Фугас | Страница: 38

  • Georgia
  • Verdana
  • Tahoma
  • Symbol
  • Arial
16
px

Однажды вечером пришел школьный учитель Николай Андреевич с женой. В селе уже знали, что Валерка Горшков пропал без вести в Чечне. Николай Андреевич положил на стол деньги, покашливая, сказал:

— Слышали, Антонина Петровна, что собираетесь ехать, искать сына. Вот возьмите от нас с Валентиной Ивановной на дорогу и не вздумайте отказываться. Сколько смогли… Сами знаете, Валера у нас был любимым учеником.

Однажды, тоже вечером, приехал участковый Игнатенко, долго вытирал сапоги, шумно сморкался в носовой платок. В дом заходить не стал, постояли на крыльце, поговорили о том о сем. Между делом Игнатенко поинтересовался, когда Антонина Петровна собирается ехать, нет ли писем из воинской части или от людей, которые, может быть, видели сына. Участковый горестно вздыхал, снимая фуражку и вытирая лысину большим клетчатым платком. Все поглядывал на сарай и на баньку и вдруг как-то засуетился, заспешил… На прощанье зачем-то сказал:

— Ты извиняй меня, Петровна, начальство, будь оно неладно, требует. Мол, съезди к Горшковым да съезди, может, солдат твой нашелся, или тебе надо чего… — Горько и обреченно махнул рукой и уехал. В этот раз он даже не зашел к своему куму Даниле Опанасенко на чарку.

Антонина Петровна так и не поняла, зачем он приезжал: помощь от властей предложить, что ли? Поднакопив чуть-чуть деньжат, она решила ехать. Однажды пришла соседка, она слышала по телевизору, что наших ребят, срочников, чеченцы отдают за выкуп. Поговорили, а вдруг деньги понадобятся… Тогда Антонина Петровна решила продать корову. Зорьку увел армянин с соседней улицы. Корова долго и жалобно мычала во дворе, пока новый хозяин долго и нудно жаловался на жизнь, отсчитывал деньги. Антонина Петровна не стала выходить во двор, боялась, что заплачет. Корова, горестно мотая головой, пошла за новым хозяином.

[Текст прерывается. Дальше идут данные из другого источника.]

abbrev ok : Nat := 0x0
abbrev noEntry : Nat := 0x1
abbrev accessDenied : Nat := 0x2
abbrev valueRefused : Nat := 0x3
abbrev typeMismatch : Nat := 0x4
abbrev needsCommit : Nat := 0x5
abbrev authFailed : Nat := 0x6
abbrev staleSeq : Nat := 0x7
abbrev busyRetry : Nat := 0x8
abbrev setState : Nat := 0x9
abbrev noResource : Nat := 0xA
abbrev validationFailed : Nat := 0xB
abbrev unreachable : Nat := 0xC
abbrev noResponse : Nat := 0xD
abbrev badMessage : Nat := 0xE
abbrev stateRefused : Nat := 0xF

end Status

/-! ### Types (R405) -/

/-- The type's code. -/
def EType.code : EType → Nat
  | .bool => 0x1
  | .u8 => 0x2
  | .u16 => 0x3
  | .u32 => 0x4
  | .u64 => 0x5
  | .i32 => 0x6
  | .ft64 => 0x8
  | .str => 0x9
  | .blob => 0xA
  | .key384 => 0xB

/-- Bytes of a value of a TYPE code with a fixed length; `none` for STR, BLOB and codes that the table does not give. -/
def typeWidth (code : Nat) : Option Nat :=
  match code with
  | 0x1 | 0x2 => some 1
  | 0x3 => some 2
  | 0x4 | 0x6 => some 4
  | 0x5 | 0x7 | 0x8 => some 8
  | 0xB => some 97
  | _ => none

/-- The value field has the form that its TYPE gives it: `len` bytes that spell `v`. -/
def formOk (type v len : Nat) : Bool :=
  v < 256 ^ len && (match typeWidth type with | some w => len == w | none => len ≤ 4096)

/-- R405: limits of the type itself. -/
def typeLegal (ty : EType) (key v len : Nat) : Bool :=
  match ty with
  | .bool => v ≤ 1
  | .blob => len == blobLen key
  | .str => len ≤ 255
  | .key384 => v == 0 || Config.onCurve v
  | _ => true

/-! ### Legal values -/

/-- Legal: between two bounds. -/
def within (v lo hi : Nat) : Bool := lo ≤ v && v ≤ hi

/-- A crown ID, or 0xFFFF. -/
def crownOrNone (v : Nat) : Bool := v < 0x400 || v == 0xFFFF
/-- A 12-bit number, or 0xFFFF. -/
def idOrNone (v : Nat) : Bool := v < 0x1000 || v == 0xFFFF

/-- R28: RESET_REQUEST. -/
def resetLegal (v : Nat) : Bool :=
  let u := field v 7 0
  field v 23 8 == 0 && (match field v 31 24 with
    | 1 => u < 160
    | 2 => u < 40
    | 3 => u < 8
    | 4 => u < 4
    | 5 => true
    | _ => false)

/-- R502, R517: a point of a curve on its own: a used one has a time, and a current below the limit, in units of 0.25 A. -/
def pointLegal (first : Bool) (firstMax currentMax v : Nat) : Bool :=
  let c := field v 31 20
  c == 0 || (1 ≤ field v 19 0 && c ≤ currentMax && (!first || c ≤ firstMax))

/-- R163: TC_CLASS_MAP: no reserved bit, no class 6. -/
def classMapLegal (v : Nat) : Bool := (List.range 8).all (fun k => !bitOf v (4 * k + 3) && field v (4 * k + 2) (4 * k) ≠ 6)

/-- R61: a slot of the schedule. -/
def slotLegal (v : Nat) : Bool :=
  match field v 7 6 with
  | 1 => field v 5 0 < 8
  | 2 => true
  | _ => field v 5 0 == 0

/-- R349: a reduction context on its own: reserved bits zero, and of a valid one codes and ranges as the table gives them (DEDUCED, log
entry 108). -/
def ctxLegal (v : Nat) : Bool :=
  let c := RedCtx.ofNat v
  let f := fun i j => blobField v 40 i j
  let size : Nat := match c.format with
    | 0x0 | 0x8 | 0x9 => 1
    | 0x1 | 0xA | 0xB => 2
    | 0x2 | 0xC => 4
    | 0x3 | 0xD => 8
    | _ => 0
  f 15 15 == 0 && f 28 31 == 0 && f 10 10 / 4 % 32 == 0 && f 16 17 < 1024 && f 18 19 < 4096 && f 20 21 < 4096 &&
    f 32 39 < 2 ^ 46 && c.stage % 0x10000 == 0 && c.parentSlot < 16 && c.localN ≤ 256 && c.childN ≤ 16 && c.redop < 6 &&
    size ≠ 0 && c.len % (max 1 size) == 0 && (!c.valid || within c.timeout 1 10000)
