-- ==== Sys2Proof/Machine/Records.lean ====
section
/-! DEFINITION. A journal record becomes whole (R469, R473, R474): what waited for it happens. -/

namespace Sys2Proof.Machine

/-- The trailer is whole on every device that works, and one does. -/
def State.programmed (s : State) (flash0 flash1 : Bool) : Bool :=
  let w0 := s.journal.works 0
  let w1 := s.journal.works 1
  (w0 || w1) && (!w0 || flash0) && (!w1 || flash1)

/-- A written value, or the KEY_SEQ of its request, takes effect (R434, R474). -/
def State.takeSeq (s : State) (x : JRecord) : State :=
  match x.body with
  | .write _ _ _ _ ks | .keySeq ks => { s with dict := replaySeq s.dict x.keyId ks }
  | _ => s

/-- R463: a write of TEST_UNLOCK zeroizes; every other value takes effect under R408. -/
def State.takeWrite (s : State) (p : PendingRecord) : State :=
  match p.write with
  | some (key, v) => if key = Key.TEST_UNLOCK then s.zeroize p.record.keyId else s.applyWrite p.who key v
  | none => s

/-- R444: a claim set fires at once when its records are whole. -/
def State.takeSet (s : State) (x : JRecord) : State :=
  match x.body with
  | .set c _ =>
    (match s.setOf c.id with
      | some c =>
        if c.claim && c.state = .queued then
          (match s.actFind .change c.id with
            | some n => (s.markFired n).fireSet c
            | none => s)
        else s
      | none => s)
  | _ => s

/-- What waited for a record happens, its answer last; under the intake's warning the answer waits for its end (R479). -/
def State.recordTaken (s : State) (p : PendingRecord) : State :=
  let s := (((s.jWhole p.record).takeSeq p.record).takeWrite p).takeSet p.record
  match p.req, p.answer with
  | some r, some a =>
    if s.journal.warned then s.modJournal (fun j => { j with heldAnswers := j.heldAnswers ++ [(r, a)] }) else s.respond r a
  | _, _ => s

/-- R473, R479: the oldest record in the making has been programmed, or a device has failed to. While the intake's warning stands nothing
is programmed but the trailer of the record whose body stood when it came. Then the service queue goes on (DEDUCED, log entry 143). -/
def recordWholeEffect (s : State) (flash0 flash1 : Bool) : State :=
  match s.journal.inFlight with
  | [] => s
  | p :: rest =>
    if (s.journal.warned && !s.journal.bodyDone) || !s.awake then s
    else
      let s := (s.flashProgram 0 flash0).flashProgram 1 flash1
      if !s.programmed flash0 flash1 then s
      else
        let s := (s.modJournal (fun j => { j with inFlight := rest, bodyDone := false })).recordTaken p
        (s.serveQueue s.bocel.queue.length).compactIfFull

/-- RECORD_WHOLE -/
def execRecordWhole (t : Nat) (flash0 flash1 : Bool) (s : State) : Host.Outcome State Fault Refusal :=
  act2 s t (fun s => recordWholeEffect s flash0 flash1)

/-- R497: the 2 ms warning ends; the answers that waited for records go (R479). -/
def inputLossWarningEndEffect (s : State) : State :=
  if s.power.inputLost && !s.power.warningEnd then
    let held := s.journal.heldAnswers
    let s := (s.modPower (fun x => { x with warningEnd := true })).modJournal (fun j => { j with warned := false, bodyDone := false, heldAnswers := [] })
    let s := s.each held (fun s e => s.respond e.1 e.2)
    if s.power.inputUp then s.inputBack else s
  else s

/-- INPUT_LOSS_WARNING_END -/
def execInputLossWarningEnd (t : Nat) (s : State) : Host.Outcome State Fault Refusal := act2 s t inputLossWarningEndEffect

end Sys2Proof.Machine
end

Перед отъездом Антонина Петровна еще раз съездила в военкомат, спросить, а вдруг есть какие-либо известия о сыне, ведь не иголка же. Полипов сразу ее вспомнил, засуетился, созвонился с Минераловодским военкоматом, долго что-то выяснял и согласовывал. Потом, довольно потирая ладони, сообщил женщине, что через два дня из Минеральных Вод в Чечню пойдет автоколонна с гуманитарной помощью и ее могут взять с собой. В этот же день Антонина Петровна выехала в Минеральные Воды. В поезде было много военных, совсем молодые ребята пили, разговаривали резко, грубо. Офицеры почти совсем не обращали на них внимания. В Минводах она переночевала на вокзале и утром поехала в военкомат. В Чечню должны были идти два армейских «КамАЗа» с дровами и автобус с теплыми вещами и продуктами для солдат. Сопровождали колонну казаки с карабинами. Они посадили Антонину Петровну в автобус и вскоре тронулись в путь. Впереди колонны шел зеленый БРДМ с контрактниками. За рулем автобуса сидел совсем молоденький солдатик с тонкой, почти детской шейкой. Антонина Петровна обратила внимание на его руки, серые от ссадин и цыпок. Покопавшись у себя в сумке, она достала большое румяное яблоко, протянула его мальчишке-солдату:

— Возьми, сынок…

Не отводя взгляда от дороги, он улыбнулся смущенной детской улыбкой:

— Спасибо, маманя…

У Антонины Петровны защемило сердце, так ее называл только сын.

Часа через четыре колонна остановилась на блокпосту с огромным транспарантом «Чеченская Республика». Водитель остановил машину и заглушил двигатель. Небритые милиционеры о чем-то переговорили со старшим колонны, заглянули в автобус, поочередно оглядывая Антонину Петровну. Она уже держала в руках фотографию сына. На ее вопрос, не встречали ли они его где-нибудь, оба отрицательно покачали головами. За блокпостом колонна опять остановилась. Солдаты и казаки вышли из машин, по команде старшего зарядили оружие. Водители повесили на стекла дверей машин бронежилеты. К обеду были в станице Наурской. Старший колонны отвел Антонину Петровну в военкомат, на прощанье пожал ей руку:

— Желаю вам успеха…

Военком был на месте. Он вызвал к себе какого-то контрактника, приказал:

— Проводишь женщину к главе администрации, отдашь ему это письмо.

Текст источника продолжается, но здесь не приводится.